Just bought these - AE samples - 5th street balmoral boot in burgundy shell. I should have them soon and will post a review after wearing them.


----------



## mcarthur (Jul 18, 2005)

^^looks very good. enjoy wearing. what size are the shoes?


----------



## eagle2250 (Mar 24, 2006)

^^
AE samples are generally made up as a size 9D. Close, very close but, no joy...I need a 9.5D...curses!


----------



## srivats (Jul 29, 2008)

mcarthur said:


> ^^looks very good. enjoy wearing. what size are the shoes?





eagle2250 said:


> ^^
> AE samples are generally made up as a size 9D. Close, very close but, no joy...I need a 9.5D...curses!


Eagle is right, as usual.

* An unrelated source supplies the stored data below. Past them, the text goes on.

theorem classEofw_wf_iff {w : Word} : (Instr.classEofw w).wf = true ↔ classify w = .eofw ∧ w ≠ eofWord := by
  simp [Instr.wf]

theorem classData_wf_iff {w : Word} :
    (Instr.classData w).wf = true ↔ classify w = .data ∧ isTxd w = false ∧ isRxd w = false := by
  simp [Instr.wf, and_assoc]

theorem isTxd_of_tag {w : Word} (h : tag w ≠ 0x1#4) : isTxd w = false :=
  Bool.eq_false_iff.2 fun ht => h (tag_of_isTxd ht)

theorem isRxd_of_tag {w : Word} (h : tag w ≠ 0x9#4) : isRxd w = false :=
  Bool.eq_false_iff.2 fun ht => h (tag_of_isRxd ht)

theorem isTsw_of_tag {w : Word} (h : tag w ≠ 0xB#4) : isTsw w = false :=
  Bool.eq_false_iff.2 fun ht => h (tag_of_isTsw ht)

theorem ne_eofWord_of_tag {w : Word} (h : tag w ≠ 0xA#4) : w ≠ eofWord :=
  fun he => h (he ▸ tag_eofWord)

theorem decodeTransport_txd {w : Word} (h : isTxd w = true) : decodeTransport w = .txd (byteOf w) := if_pos h

theorem decodeTransport_rxd {w : Word} (h : isRxd w = true) : decodeTransport w = .rxd (byteOf w) := by
  have ht := tag_of_isRxd h
  simp [decodeTransport, h, isTxd_of_tag, ht]

theorem decodeTransport_tsw {w : Word} (h : isTsw w = true) : decodeTransport w = .tsw (tsByteOf w) := by
  have ht := tag_of_isTsw h
  simp [decodeTransport, h, isTxd_of_tag, isRxd_of_tag, ht]

theorem decodeTransport_eofWord : decodeTransport eofWord = .eof := by decide

theorem decodeTransport_classTs {w : Word} (hc : classify w = .ts) (hs : isTsw w = false) :
    decodeTransport w = .classTs w := by
  have ht := classify_eq_ts_iff.1 hc
  simp [decodeTransport, hc, hs, isTxd_of_tag, isRxd_of_tag, ne_eofWord_of_tag, ht]

theorem decodeTransport_classEofw {w : Word} (hc : classify w = .eofw) (he : w ≠ eofWord) :
    decodeTransport w = .classEofw w := by
  have ht := classify_eq_eofw_iff.1 hc
  simp [decodeTransport, hc, he, isTxd_of_tag, isRxd_of_tag, isTsw_of_tag, ht]

theorem decodeTransport_classData {w : Word} (hc : classify w = .data) (ht : isTxd w = false) (hr : isRxd w = false) :
    decodeTransport w = .classData w := by
  obtain ⟨hts, heofw⟩ := classify_eq_data_iff.1 hc
  simp [decodeTransport, hc, ht, hr, isTsw_of_tag hts, ne_eofWord_of_tag heofw]

/-- The row a transport word decodes to is well-formed: a class row is reached only past the more specific ones. -/
theorem decodeTransport_wf (w : Word) : (decodeTransport w).wf = true := by
  unfold decodeTransport
  split_ifs with htxd hrxd htsw heof
  case pos | pos | pos | pos => rfl
  case neg =>
    split
    case h_1 hc => exact classTs_wf_iff.2 ⟨hc, Bool.eq_false_iff.2 htsw⟩
    case h_2 hc => exact classEofw_wf_iff.2 ⟨hc, heof⟩
    case h_3 hc => exact classData_wf_iff.2 ⟨hc, Bool.eq_false_iff.2 htxd, Bool.eq_false_iff.2 hrxd⟩

/-! ### Transport words at the call port -/

theorem decode_txdWord (b : Byte) (rest : List Word) : decode (txdWord b :: rest) = .ok (.txd b, rest) := by
  have ht := tag_of_isTxd (isTxd_txdWord b)
  rw [decode_word (by rw [ht]; decide), decodeTransport_txd (isTxd_txdWord b), byteOf_txdWord]

theorem decode_rxdWord (b : Byte) (rest : List Word) : decode (rxdWord b :: rest) = .ok (.rxd b, rest) := by
  have ht := tag_of_isRxd (isRxd_rxdWord b)
  rw [decode_word (by rw [ht]; decide), decodeTransport_rxd (isRxd_rxdWord b), byteOf_rxdWord]

theorem decode_tswWord (b : Byte) (rest : List Word) : decode (tswWord b :: rest) = .ok (.tsw b, rest) := by
  have ht := tag_of_isTsw (isTsw_tswWord b)
  rw [decode_word (by rw [ht]; decide), decodeTransport_tsw (isTsw_tswWord b), tsByteOf_tswWord]

theorem decode_eofWord (rest : List Word) : decode (eofWord :: rest) = .ok (.eof, rest) := by
  rw [decode_word (by rw [tag_eofWord]; decide), decodeTransport_eofWord]
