-- ==== Sys2Proof/Machine/Registers.lean ====
section
/-! DEFINITION. The register tables of the spec, one handle per field (key of the register, high bit, low bit), one key
per register, and per page the list of its registers with access codes, reset values and reset letters (R14, R15, R123).
Written from the tables of each chapter (the rule is named at each register). A key is the byte offset of the register
from 0x4000_0000 (R123) for instance 0. -/
namespace Sys2Proof.Machine
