-- ==== Sys2Proof/Machine/ResetOps.lean ====
section
/-! DEFINITION. Power domains, and what P, H and D do to everything the block holds (R15, R91-R95, R152, R193, R566, R611,
R635-R639). -/
namespace Sys2Proof.Machine

/-- The pages whose bridge has its far side in domain `d` (R650), by offset. -/
def domainPages (d : Nat) : List Nat :=
  let all := [0x000000, 0x100000, 0x101000, 0x200000, 0x300000, 0x400000, 0x500000, 0x600000, 0x700000,
    0x800000, 0x801000, 0x802000, 0x803000, 0x900000, 0x901000, 0x902000, 0x903000, 0xA00000, 0xA01000, 0xA02000, 0xA03000,
    0xB00000, 0xB01000, 0xB02000, 0xB03000, 0xC00000, 0xD00000, 0xD01000, 0xD02000, 0xD03000, 0xE00000,
    0xF00000, 0xF01000, 0xF02000, 0xF03000, 0xF04000, 0xF05000]
  all.filter (fun p => pageDomain p == d)

/-- FAR of a page (R128): bit [30] of its BRG register. -/
def farFld (p : Nat) : Fld := ⟨p + 0xFFC, 30, 30⟩

/-- The write in flight on the bridge of page `p` is dropped and sets its source's LOSTS bit, as a write to a domain that is off does
(R37, R129; log entry 82). -/
def dropFlight (h : Hw) (p : Nat) : Hw :=
  match oget h.bridges p with
  | some w => loseWrite { h with bridges := oset h.bridges p none } p w.source (regOff w.address)
  | none => h

/-- The far side of every bridge of domain `d` cannot take accesses (R37, R38). -/
def domainFar (h : Hw) (d : Nat) : Hw := (domainPages d).foldl (fun h p => setF (dropFlight h p) (farFld p) 0 1) h

/-- Power a domain on: its bridges report FAR until their far side is ready (R38). -/
def domainOnOp (h : Hw) (d : Nat) : Hw :=
  if domainOn h d then h
  else domainFar (setF h PW_DOM_ON 0 (putBit (getF h PW_DOM_ON 0) (d - 1) true)) d

/-- The fields the shadow store saves: access RW, WM or W1S (R635). -/
def savedWord (r : RegDef) (w : Nat) : Nat :=
  r.fields.foldl (fun a f => match f.acc with
    | .rw => a + bits f.fld.hi f.fld.lo w * 2 ^ f.fld.lo
    | .wm => a + bits f.fld.hi f.fld.lo w * 2 ^ f.fld.lo
    | .w1s => a + bits f.fld.hi f.fld.lo w * 2 ^ f.fld.lo
    | _ => a) 0

/-- A register whose calibration the loss of its domain ends, which the shadow store does not restore (R365, R639): SV_HEOFS. -/
def calibrationReg (a : Nat) : Bool := (List.range 4).any (fun c => (List.range 6).any (fun hd => a == SV_HEOFS + svHead c hd))

/-- Save the settings of domain `d` to the shadow store (R635), but for what R639 excepts. -/
def saveDomain (h : Hw) (d : Nat) : Hw :=
  let keep := h.regs.filterMap (fun p =>
    if domainOf (regLeaf p.1) = d ∧ !(calibrationReg p.1) then
      match regAt p.1 with
      | some r => some (p.1, savedWord r p.2.toNat)
      | none => none
    else none)
  onIsland h (fun i => { i with shadow := keep ++ i.shadow.filter (fun p => !(keep.any (fun q => q.1 == p.1))) })

/-- Every register of domain `d` loses its contents: it returns to its power-on value. CY_STAT.SEAL shows the strap, which only P and H take
anew (R15, R536). -/
def loseDomain (h : Hw) (d : Nat) : Hw :=
  let was := getF h CY_STAT_SEAL 0
  let h := resetRegs h .P (fun l => domainOf l == d)
  if d = 5 then setF h CY_STAT_SEAL 0 was else h

/-- Write the saved settings of domain `d` back (R635): the saved fields only. -/
def restoreDomain (h : Hw) (d : Nat) : Hw :=
  let mine := h.island.shadow.filter (fun p => domainOf (regLeaf p.1) == d)
  let h := mine.foldl (fun h p => match regAt p.1 with
    | some r =>
      setReg h p.1 (r.fields.foldl (fun w f => match f.acc with
        | .rw => putBits f.fld.hi f.fld.lo (bits f.fld.hi f.fld.lo p.2) w
        | .wm => putBits f.fld.hi f.fld.lo (bits f.fld.hi f.fld.lo p.2) w
        | .w1s => putBits f.fld.hi f.fld.lo (bits f.fld.hi f.fld.lo p.2) w
        | _ => w) (getReg h p.1))
    | none => h) h
  onIsland h (fun i => { i with shadow := i.shadow.filter (fun p => !(domainOf (regLeaf p.1) == d)) })

/-- Switch a domain off (R37). -/
def domainOffOp (h : Hw) (d : Nat) : Hw :=
  if domainOn h d then
    let h := cutBlocks (saveDomain h d) (leafPaths.filter (fun u => domainOf u == d)) 6
    let h := loseDomain h d
    domainFar (setF h PW_DOM_ON 0 (putBit (getF h PW_DOM_ON 0) (d - 1) false)) d
  else h

/-- What a start leaves of a carriage: the medium and what is stored on it; everything else is lost (R639). -/
def Carriage.restart (k : Carriage) : Carriage :=
  { chan := { stored := k.chan.stored }
    path := { zones := k.path.zones, records := k.path.records, landData := k.path.landData, journal := k.path.journal, homeData := k.path.homeData
              fill := k.path.fill, homeMeta := k.path.homeMeta, tagged := k.path.tagged, orderly := k.path.orderly, poolFree := k.path.poolFree
              resFree := k.path.resFree, adaptBad := k.path.adaptBad
              check := k.path.check, grown := k.path.grown, bandUsed := k.path.bandUsed, formatted := k.path.formatted }
    fmt := {}
    servo := {}
    cal := {} }

/-- A namespace across a start: its reservation is kept with PTPL (R639). -/
def Nspace.restart (n : Nspace) : Nspace := if n.ptpl then n else { n with rtype := 0, holder := 0, regs := [] }

/-- The twin across a start: what the pair record and the record store hold (R583, R581). -/
def Twin.restart (t : Twin) : Twin :=
  { pdid := t.pdid, peerAddr := t.peerAddr, pnode := t.pnode, port := t.port, requester := t.requester, nonceOwn := t.nonceOwn,
    noncePeer := t.noncePeer, kpairWrapped := t.kpairWrapped, unsettled := t.unsettled, pointer := t.pointer, partnerLedger := t.partnerLedger,
    losses := t.losses, recState := t.recState, recSolow := t.recSolow, recMseq := t.recMseq }

/-- Number of the first minute of a start (R184): one above the highest MINUTE of a valid bank, 0 when there is none. -/
def startMinute (c : Cipher) : Nat :=
  let bs := [c.bank0, c.bank1, c.bank2].filter (fun b => b.valid)
  if bs.isEmpty then 0 else bs.foldl (fun n b => max n b.minute) 0 + 1

/-- Seal bit of CY_STAT and the role keys unwrapped under the mode in force (R536, R539). -/
def loadRoleKey (unwrap : Nat → Option Nat) (k : RoleKey) : RoleKey :=
  match k.copy with
  | some (w, _) => (match unwrap w with
    | some key => { k with inForce := true, key := key }
    | none => { k with inForce := false, key := 0 })
  | none => { k with inForce := false, key := 0 }

/-- Halls at a start (R545): the durable copies, with USED set to RESV; changes not written were never in force. -/
def Vault.restart (v : Vault) : Vault :=
  { halls := v.halls.map (fun p => (p.1, { p.2 with used := p.2.resv })), older := v.older, due := [] }

/-- Everything a P (0), H (1) or D (2) start resets (R152, R611, R636, R639). An H restores what a P restores (R92, R639, R655), also the
fields whose letters name P and not H (log entry 84). -/
def startReset (h : Hw) (kind : Nat) : Hw :=
  let cold : Bool := kind != 2
  let letter : ResetKind := if cold then .P else .D
  let cycles := if cold then min (h.log.cycles + 1) 0xFFFFF else h.log.cycles
  let (ledgers, lost) := if cold then loadLedger h.cipher (decide (0 < h.log.cycles)) else (h.cipher, false)
  let h := loadSpeedGains (resetRegs h letter (fun _ => true))
  let h : Hw := { h with
    bridges := []
    links := if cold then [] else h.links.map (fun p => (p.1, { p.2 with state := 0, failsOut := 0, failsIn := 0 }))
    units := h.units.filterMap (fun p => if p.2.history = [] then none else some (p.1, { history := p.2.history }))
    fences := []
    dict := { copies := h.dict.copies, commitNo := h.dict.commitNo, blobCopies := h.dict.blobCopies,
              live := if cold then [] else h.dict.live.filter (fun p => p.1 / 16 % 0x1000 == 0x024 && decide (0x2000 ≤ p.1 / 0x10000)) }
    mgmt := { plca := { localId := nodeId h % 32 + 1 }, alerts := if cold then [] else h.mgmt.alerts, alertSeq := if cold then 0 else h.mgmt.alertSeq }
    log := if cold then { h.log with cycles := cycles, optime := h.log.saved, calendar := 0, filtered := 0, queue := [], clearing := 0 }
           else { h.log with filtered := 0 }
    island := { misses := h.island.misses, counts := if cold then h.island.counts else zadd h.island.counts 1 1
                dies := h.island.dies.filterMap (fun p =>
                  let d : Thermal := { tripTimes := p.2.tripTimes, trips := p.2.trips, shutdowns := p.2.shutdowns,
                                       tripHeld := p.2.tripHeld && !cold }
                  if d = {} then none else some (p.1, d)) }
    carriages := ⟨h.carriages.a0.restart, h.carriages.a1.restart, h.carriages.a2.restart, h.carriages.a3.restart⟩
    spindle := { holdUps := h.spindle.holdUps }
    drives := .all {}
    portA := {}
    portB := {}
    engine := { mapCopies := h.engine.mapCopies, mapSeq := h.engine.mapSeq, oper := h.engine.oper.map (fun o => { o with resumed := true }),
                sanitize := h.engine.sanitize, unrestricted := h.engine.unrestricted,
                spaces := h.engine.spaces.map (fun p => (p.1, p.2.restart)) }
    buffer := {}
    dma := []
    cores := .all {}
    cluster := {}
    cipher := { ledgers with keys := [], retry := none, deriveRetry := none, moves := 0, window := [], startMark := true }
    twin := h.twin.restart
    secded := []
    mem := [] }
  let h := onBoot h (fun b =>
    { failedStarts := if cold then 0 else b.failedStarts
      stair4Now := if cold then [] else b.stair4Now
      stair4Prev := if cold then b.stair4Now else b.stair4Prev
      refTime := h.log.optime })
  let h := (List.range 6).foldl (fun h die => if getF h TH_TRIP_TRIPPED (inst die) = 1 then setF h TH_TEMP_ZONE (inst die) 4 else h) h
  let h := if getF h TH_TRIP_TRIPPED (inst 5) = 1 then onIsland h (fun i => { i with domHeld := 0x300000 }) else h
  let h := if getF h TH_TRIP_TRIPPED (inst 0) = 1 then onIsland h (fun i => { i with domHeld := i.domHeld ||| 0x3F }) else h
  let h := (List.range 4).foldl (fun h c => if getF h TH_TRIP_TRIPPED (inst (c + 1)) = 1 then
    setF (setFence h (carPath c 0) 2) HQ_STAT_FENCED 0 (putBit (getF h HQ_STAT_FENCED 0) c true) else h) h
  let h := setF h PW_RSN_KIND 0 kind
  let h := setF h EV_STAT_READY 0 1
  let h := if cold then setF (setF h PW_RSN_DCAUSE 0 0) PW_RSN_UNIT 0 0 else h
  let h := onMgmt h (fun m => { m with minute := startMinute h.cipher })
  let h := raiseRecord h 0x1AF0 4 2 kind false
  if lost then ruleRecord h 0x1640 559 3 0 else h

/-- Both role keys are unwrapped under the mode in force; one that fails raises a record (R539). K_pair is unwrapped as they are
(R572). -/
def unwrapKeys (h : Hw) : Hw :=
  let load := loadRoleKey (roleUnwrap (isSealed h))
  let h := onCipher h (fun c => { c with operator := load c.operator, custodian := load c.custodian })
  let h := onTwin h (fun t => { t with kpair := t.kpairWrapped.bind (roleUnwrap (isSealed h)) })
  [h.cipher.operator, h.cipher.custodian].foldl (fun h k => if k.copy.isSome && !k.inForce then ruleRecord h 0x1630 539 3 0 else h) h

/-- Step 3 of a start (R95, R566): stage 0x01; domains 3, 4, 6, 7, 1 and in dual-port configuration 2 are powered; a twin
holds its inbox; the mode, the mate level and the motor profile's values show. -/
def startStep3 (h : Hw) : Hw :=
  let h := [3, 4, 6, 7, 1].foldl domainOnOp h
  let h := if dualPort h then domainOnOp h 2 else h
  let h := onPins h (fun p => { p with phyRst := true })
  let h := setF h PW_BOOT_STAGE 0 1
  let h := setF h PW_BOOT_MATED 0 (if h.pins.prsntDebounced then 0 else 1)
  let h := setF h CY_STAT_SEAL 0 (isSealed h).toNat
  let h := unwrapKeys h
  let h := setF (setF h SP_LIM_IMAX 0 (motor h).imax) SP_RATE_BRATE 0 (motor h).brake
  if twinRole h = 0 then h
  else [4, 5, 6, 7].foldl (fun h n => setF (setF h MG_BWS_STATE (4 * n) 1) MG_BWS_OWNER (4 * n) 0x420) h

end Sys2Proof.Machine
end

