-- ==== Sys2Proof/Machine/Startup.lean ====
section
/-! DEFINITION. Start-up, boot recovery, the gates, links, resets of the whole device (R62-R66, R73-R76, R91-R122, R19,
R636-R638). -/
namespace Sys2Proof.Machine

/-- A carriage is taken out of service by a fault reaction (R31). -/
def fenceCarriage (h : Hw) (c : Nat) : Hw :=
  if fenceVal h (carPath c 0) ≠ 1 ∧ fenceVal h (carPath c 0) ≠ 2 then fenceEffects (setFence h (carPath c 0) 2) (carPath c 0) else h

/-- Failure code `k` of a start (R118): FAIL, the record and the reaction; boot recovery does not hold the inbox (R566). `detail` is the unit path or step concerned. -/
def startFail (h : Hw) (k detail : Nat) : Hw :=
  let halts : Bool := k == 0x02 || k == 0x04 || k == 0x10
  let h := setF h PW_BOOT_FAIL 0 k
  let h := raiseRecord h 0x1AF0 (0x200 + k) (if halts then 7 else 5) detail false
  if k = 0x02 then haltStart h
  else if k = 0x04 ∨ k = 0x10 then askStair4 (haltStart h) (0x200 + k)
  else if k = 0x03 ∨ k = 0x09 ∨ k = 0x0A ∨ k = 0x0C ∨ k = 0x0D then
    (match carriageOf detail with
     | some c => fenceCarriage h c
     | none => h)
  else if k = 0x06 ∨ k = 0x07 then
    let h := [4, 5, 6, 7].foldl (fun h n => if getF h MG_BWS_OWNER (4 * n) = 0x420 then setF (setF h MG_BWS_STATE (4 * n) 0) MG_BWS_OWNER (4 * n) 0xFFFF else h) h
    setF (setF h PW_BOOT_STAGE 0 0x0D) PW_BOOT_RECOV 0 1
  else if k = 0x08 ∨ k = 0x0F then stopAlive (takeReset h 6 detail) 2
  else if k = 0x0B then askStair4 (onUnit (spFault h) 0x61F0 (fun x => { x with faulted := true })) 0x20B
  else h

/-- The stage that the gates show once admin ready is passed (R93, R107, R116): 0x08 while not mated, 0x0F while cold, else
0x09. -/
def gateStage (h : Hw) : Nat :=
  if h.pins.prsntDebounced then 0x08 else if h.boot.coldGate then 0x0F else 0x09

/-- Spindle start is possible at all in this start: heads strap valid, no halt, admin ready passed, no failure that stays at
admin ready (R74, R118). -/
def mayStart (h : Hw) : Bool :=
  headsPer h != 0 && getF h PW_BOOT_HALT 0 == 0 && !(h.boot.noMap) && !((unit h 0x61F0).faulted)

/-- The stage that the gates show. -/
def returnToGates (h : Hw) : Hw := setF h PW_BOOT_STAGE 0 (gateStage h)

/-- A return to the spindle phase (R116): only in a start that stands at one of its stages, 0x08 to 0x0C or 0x0F, and may start the
spindle; the loads of each carriage count anew (R109). -/
def backToGates (h : Hw) : Hw :=
  let stage := getF h PW_BOOT_STAGE 0
  if mayStart h ∧ (8 ≤ stage ∧ stage ≤ 0x0C ∨ stage = 0x0F) then returnToGates (onBoot h (fun b => { b with loadFails := [] })) else h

They are a 9D, and I wear that size in the #5 last.


----------



## mcarthur (Jul 18, 2005)

srivats said:


> Eagle is right, as usual. They are a 9D, and I wear that size in the #5 last.


is the #5 last similiar to the barrie last


----------



## srivats (Jul 29, 2008)

mcarthur said:


> is the #5 last similiar to the barrie last


I wear the same size in both. They are a little elongated so I size down 1/2 size (same width). Many people say it fits true to size. FYI, the Park Avenues are on the same #5 last.


----------



## jamz (Mar 6, 2010)

eagle2250 said:


> ^^
> AE samples are generally made up as a size 9D. Close, very close but, no joy...I need a 9.5D...curses!


Yes, I was in the Freeport AE outlet yesterday, and the guy had just received a *huge* shipment of samples... incredible shoes, very beautiful, for around $70... but none of them fit me.


----------



## heimskringla (Nov 2, 2008)

Just got this on eBay for $40/w shipping:



















BB Navy blazer 44L (looks like a 3/r2 sack, as well).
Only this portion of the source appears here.